Carlos Segarra y el clamor contra la acogida: ¿quién da ejemplo?
Un episodio ocurrido en un programa de televisión ha reavivado el debate sobre la hipocresía de quienes piden solidaridad con los inmigrantes pero no la practican. Según testimonios que circulan en redes, el comunicador Carlos Segarra habría gritado que no quiere acoger a inmigrantes ni a menores extranjeros no acompañados (Menas) en su casa. La reacción no se ha hecho esperar: una corriente de opinión señala que muchos de los que más defienden la acogida en los medios son los primeros en no dar ejemplo.

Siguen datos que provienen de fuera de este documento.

/-- Settles O35: a draw that covers no cell. -/
theorem emptySpriteOnlyClearsTheFlag : Obligations.EmptySpriteOnlyClearsTheFlag := by
  intro x y s
  obtain ⟨t, ht, hd⟩ := exec_drw_draws x y 0#4 s (.inl rfl)
  refine ⟨t, ht, hd.noCollision fun k hk => absurd hk (not_spriteCovers_zero s _ _ k), fun p hp => ?_⟩
  by_cases hcell : ∃ k, p = .cell k
  · obtain ⟨k, rfl⟩ := hcell
    exact hd.kept k (not_spriteCovers_zero s _ _ k)
  · exact hd.frame p (not_or.2 ⟨hp, hcell⟩)

/-! ### A sprite on the grid -/

/-- On the grid a pixel lands on the cell of its column and row under either policy (R90). -/
theorem landsOn_of_onGrid (b : DrawBounds) (px py k : Nat) (hx : px < 64) (hy : py < 32) (hk : k = py * 64 + px) :
    LandsOn b px py k := by
  cases b with
  | wrap => simpa only [LandsOn, Nat.mod_eq_of_lt hx, Nat.mod_eq_of_lt hy] using hk
  | clip => exact ⟨hx, hy, hk⟩

/-- A bit of a byte as a binary digit of its number. -/
theorem getLsbD_iff_digit (b : Byte) (j : Nat) : b.getLsbD j = true ↔ b.toNat / 2 ^ j % 2 = 1 := by
  rw [← BitVec.testBit_toNat, Nat.testBit_eq_decide_div_mod_eq, decide_eq_true_iff]

/-- The cell a sprite's pixel lands on is covered exactly when that pixel's bit is on: no other pixel lands there. -/
theorem spriteCovers_iff_of_landsOn (s : State) (x y h r c : Nat) (k : Fin 2048) (hh : h ≤ 32) (hr : r < h) (hc : c < 8)
    (hk : LandsOn s.params.drawBounds (x + c) (y + r) k.val) :
    SpriteCovers s x y h k ↔ (s.byte (s.i.toNat + r)).getLsbD (7 - c) = true := by
  constructor
  · rintro ⟨r', c', hr', hc', hbit, hk'⟩
    obtain ⟨rfl, rfl⟩ :=
      LandsOn.unique s.params.drawBounds x y c' c r' r k.val hc' hc (by omega) (by omega) hk' hk
    exact hbit
  · exact fun hbit => ⟨r, c, hr, hc, hbit, hk⟩

/-- Settles O34: on the grid each pixel decides its own cell. -/
theorem onGridPixelsToggleAndReportCollisions : Obligations.OnGridPixelsToggleAndReportCollisions := by
  intro x y n s hmem hx hy
  obtain ⟨t, ht, hd⟩ := exec_drw_draws x y n s (by omega)
  refine ⟨t, ht, fun r c k hr hc hk => ?_⟩
  have hland : LandsOn s.params.drawBounds ((s.readV x).toNat + c) ((s.readV y).toNat + r) k.val :=
    landsOn_of_onGrid _ _ _ _ (by omega) (by omega) hk
  have hcover := spriteCovers_iff_of_landsOn s _ _ n.toNat r c k (by omega) hr hc hland
  rw [getLsbD_iff_digit] at hcover
  constructor
  · intro hon
    have hk := hcover.2 hon
    exact ⟨hd.toggled k hk, fun hlit => hd.collision ⟨k, hk, hlit⟩⟩
  · intro hoff
    exact hd.kept k fun hk => by have := hcover.1 hk; omega

/-! ### Two draws -/

/-- A draw leaves what a sprite covers: its bytes, I and DRAW_BOUNDS. -/
theorem Draws.spriteCovers_iff {s t : State} {x y h : Nat} (hd : Draws s t x y h) (x' y' h' : Nat) (k : Fin 2048) :
    SpriteCovers t x' y' h' k ↔ SpriteCovers s x' y' h' k := by
  have hi : t.i = s.i := hd.frame .i (by simp)
  have hp : t.params = s.params := hd.frame .params (by simp)
  have hb : ∀ a, t.byte a = s.byte a := fun a => hd.frame (.memory a) (by simp)
  simp only [SpriteCovers, hi, hp, hb]

/-- A draw writes no register but VF. -/
theorem Draws.readV_of_ne {s t : State} {x y h : Nat} (hd : Draws s t x y h) (r : RegIx) (hr : r ≠ 15) :
    t.readV r = s.readV r := hd.frame (.v r) (by simpa using hr)

/-- A draw repeated in range draws again, at the origin the registers give after the first. -/
theorem exec_drw_twice (x y : RegIx) (n : BitVec 4) (s : State) (h : n.toNat = 0 ∨ s.i.toNat + n.toNat - 1 < 4096) :
    ∃ t u, exec (.drw x y n) s = .next t ∧ exec (.drw x y n) t = .next u ∧
      Draws s t (s.readV x).toNat (s.readV y).toNat n.toNat ∧
      Draws t u (t.readV x).toNat (t.readV y).toNat n.toNat := by
  obtain ⟨t, ht, hst⟩ := exec_drw_draws x y n s h
  have hi : t.i = s.i := hst.frame .i (by simp)
  obtain ⟨u, hu, htu⟩ := exec_drw_draws x y n t (hi ▸ h)
  exact ⟨t, u, ht, hu, hst, htu⟩

/-- A cell after two draws: toggled exactly when one of the two covers it and the other does not. -/
theorem Draws.readCell_twice {s t u : State} {x y h x' y' : Nat} (hst : Draws s t x y h) (htu : Draws t u x' y' h)
    (k : Fin 2048) :
    ((SpriteCovers s x y h k ↔ SpriteCovers s x' y' h k) → readCell u.disp k = readCell s.disp k) ∧
    (¬ (SpriteCovers s x y h k ↔ SpriteCovers s x' y' h k) → readCell u.disp k = !readCell s.disp k) := by
  have hon : SpriteCovers s x' y' h k → readCell u.disp k = !readCell t.disp k := fun h2 =>
    htu.toggled k ((hst.spriteCovers_iff x' y' h k).2 h2)
  have hoff : ¬ SpriteCovers s x' y' h k → readCell u.disp k = readCell t.disp k := fun h2 =>
    htu.kept k (mt (hst.spriteCovers_iff x' y' h k).1 h2)
  by_cases h1 : SpriteCovers s x y h k
  · by_cases h2 : SpriteCovers s x' y' h k
    · simp [h1, h2, hon h2, hst.toggled k h1]
    · simp [h1, h2, hoff h2, hst.toggled k h1]
  · by_cases h2 : SpriteCovers s x' y' h k
    · simp [h1, h2, hon h2, hst.kept k h1]
    · simp [h1, h2, hoff h2, hst.kept k h1]

/-- Settles O53: two draws cell by cell. -/
theorem twoDrawsToggleTheCellsExactlyOneCovers : Obligations.TwoDrawsToggleTheCellsExactlyOneCovers := by
  intro x y n s h
  obtain ⟨t, u, ht, hu, hst, htu⟩ := exec_drw_twice x y n s h
  exact ⟨t, u, ht, hu, hst.readV_of_ne, hst.collision, hst.noCollision, hst.readCell_twice htu⟩

/-- Settles O37: the origin stays, so both draws cover the same cells, and the second meets them toggled. -/
theorem drawingTwiceRestoresTheDisplay : Obligations.DrawingTwiceRestoresTheDisplay := by
  intro x y n s hx hy h
  obtain ⟨t, u, ht, hu, hst, htu⟩ := exec_drw_twice x y n s h
  rw [hst.readV_of_ne x hx, hst.readV_of_ne y hy] at htu
  refine ⟨t, u, ht, hu, fun k => (hst.readCell_twice htu k).1 Iff.rfl, ?collision, ?noCollision⟩
  case collision =>
    rintro ⟨k, hk, hoff⟩
    exact htu.collision ⟨k, (hst.spriteCovers_iff _ _ _ k).2 hk, by rw [hst.toggled k hk, hoff]; rfl⟩
  case noCollision =>
    intro hlit
    refine htu.noCollision fun k hk => ?_
    have hk := (hst.spriteCovers_iff _ _ _ k).1 hk
    rw [hst.toggled k hk, hlit k hk]
    rfl

/-- The one-dot sprite 0x80 at MEM[I], above a display on which the dot's own cell alone is lit. -/
def litDot : State :=
  { constructed { ipf := 1, drawBounds := .wrap, font := defaultFont, pixelOn := 1#32 } (Vector.replicate 16 false)
      [0x80#8] with
    i := 0x200#16, disp := writeCell clearDisp 0 true }

/-- The dot reaches cell 0 from the origin (0, 0). -/
theorem litDot_covers : SpriteCovers litDot 0 0 1 0 :=
  ⟨0, 0, Nat.one_pos, by decide, by decide, rfl⟩

/-- Refutes O38: `litDot` drawn twice. The first draw turns the lit cell off, the second turns it on, and a cell turned on
is no collision. -/
theorem not_secondDrawCollidesWheneverTheSpriteReachesACell :
    ¬ Obligations.SecondDrawCollidesWheneverTheSpriteReachesACell := by
  intro h
  have hflag := h 0 1 1#4 litDot _ _ (by decide) (by decide) (by decide) rfl rfl ⟨0, litDot_covers⟩
  exact absurd hflag (by decide)

end Sys2Proof.Machine

/-! PROOFS. Fetch and dispatch: the word a step runs, the faults it records, and what a cycle never writes. -/

namespace Sys2Proof

/-! ### The fetched word -/

/-- R42: the high byte stands before the low byte. -/
theorem wordOfBytes_toNat (hi lo : Byte) : (wordOfBytes hi lo).toNat = 256 * hi.toNat + lo.toNat := by
  rw [wordOfBytes, BitVec.toNat_append, ← Nat.shiftLeft_add_eq_or_of_lt lo.isLt, Nat.shiftLeft_eq, Nat.mul_comm]

/-- R42: a word is put together again from its two bytes. -/
theorem wordOfBytes_highByte_lowByte (w : Word) : wordOfBytes (highByte w) (lowByte w) = w := by
  apply BitVec.eq_of_toNat_eq
  have hw := w.isLt
  rw [wordOfBytes_toNat, highByte, lowByte, bitField_toNat, bitField_zero_toNat]
  omega

/-- A word of the opcode table is the word of its number. -/
theorem tableWord_of_lt (w : Nat) (h : w < 65536) : tableWord 16 w = BitVec.ofNat 16 w := by
  rw [tableWord, Nat.mod_eq_of_lt (show w < 2 ^ 16 from h)]

end Sys2Proof

namespace Sys2Proof.Machine

/-! ### The step inside a frame -/

/-- A step inside a frame runs the fetched word with pc advanced and one cycle spent (R64 to R68). -/
theorem step_of_fetch_some (s : State) (n : Nat) (w : Word) (hf : s.fault = none) (hc : s.cyclesLeft = n + 1)
    (hw : fetch s = some w) : step s = exec (decode w) (advancePc (s.withCyclesLeft n)) := by
  rw [step_of_inside s n hf hc]
  exact cycle_of_fetch_some _ w hf ((fetch_congr s _ rfl rfl rfl).trans hw)

/-- A step inside a frame whose fetch fails records the fetch fault at pc (R65, R96). -/
theorem step_of_fetch_none (s : State) (hf : s.fault = none) (hc : 0 < s.cyclesLeft) (hw : fetch s = none) :
    step s = .next (takeFault .fetchOutOfRange s.pc 0#16 s) := by
  obtain ⟨n, hn⟩ : ∃ n, s.cyclesLeft = n + 1 := ⟨s.cyclesLeft - 1, by omega⟩
  rw [step_of_inside s n hf hn]
  exact cycle_of_fetch_none _ hf ((fetch_congr s _ rfl rfl rfl).trans hw)

/-- Settles O12: the fetched word by its number, and the dispatch of it. -/
theorem stepRunsTheDecodedInstruction : Obligations.StepRunsTheDecodedInstruction := fun s n hf hc hpc =>
  ⟨_, wordOfBytes_toNat _ _, step_of_fetch_some s n _ hf hc ((fetch_eq_some s _).2 ⟨hpc, rfl⟩)⟩

/-- Settles O14: the fetch fails past memory, and its fault is taken at pc. -/
theorem fetchPastMemoryFaultsPrecisely : Obligations.FetchPastMemoryFaultsPrecisely := fun s hf hc hpc =>
  ⟨_, step_of_fetch_none s hf hc ((fetch_eq_none s).2 hpc), rfl, rfl, changesOnly_takeFault_at_pc _ _ s⟩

El negocio de los Menas: datos opacos
En paralelo, ha salido a la luz un documento de la ONG Quorum Social 77 (recogido por Gaceta.es) titulado «Seguimiento de visitas familiares o personas con especial vinculación», que evidencia un sistema burocrático de control sobre los menores tutelados. Críticos con la gestión actual apuntan a que las entidades que gestionan estos recursos no rinden cuentas sobre los costes reales ni sobre los resultados de reinserción. La pregunta que flota es: ¿cuántos de los que claman por la acogida han abierto su propio hogar?
Dos posturas que chocan
Por un lado, quienes consideran que exigir a una persona que acoja en su casa es una intromisión en la vida privada, y que la solidaridad no se mide solo en el ámbito doméstico. Por otro, los que sostienen que quien predica una política de integración tiene la obligación moral de ser coherente y predicar con el ejemplo. El caso Segarra se ha convertido en un símbolo de esa tensión.
Sin respuestas claras
El debate deja más preguntas que certezas. ¿Debería la sociedad exigir coherencia a sus voceros? ¿O bastan las políticas públicas, sin compromiso personal? Mientras tanto, los menores siguen atrapados en un sistema del que pocos se atreven a hacerse cargo puertas adentro.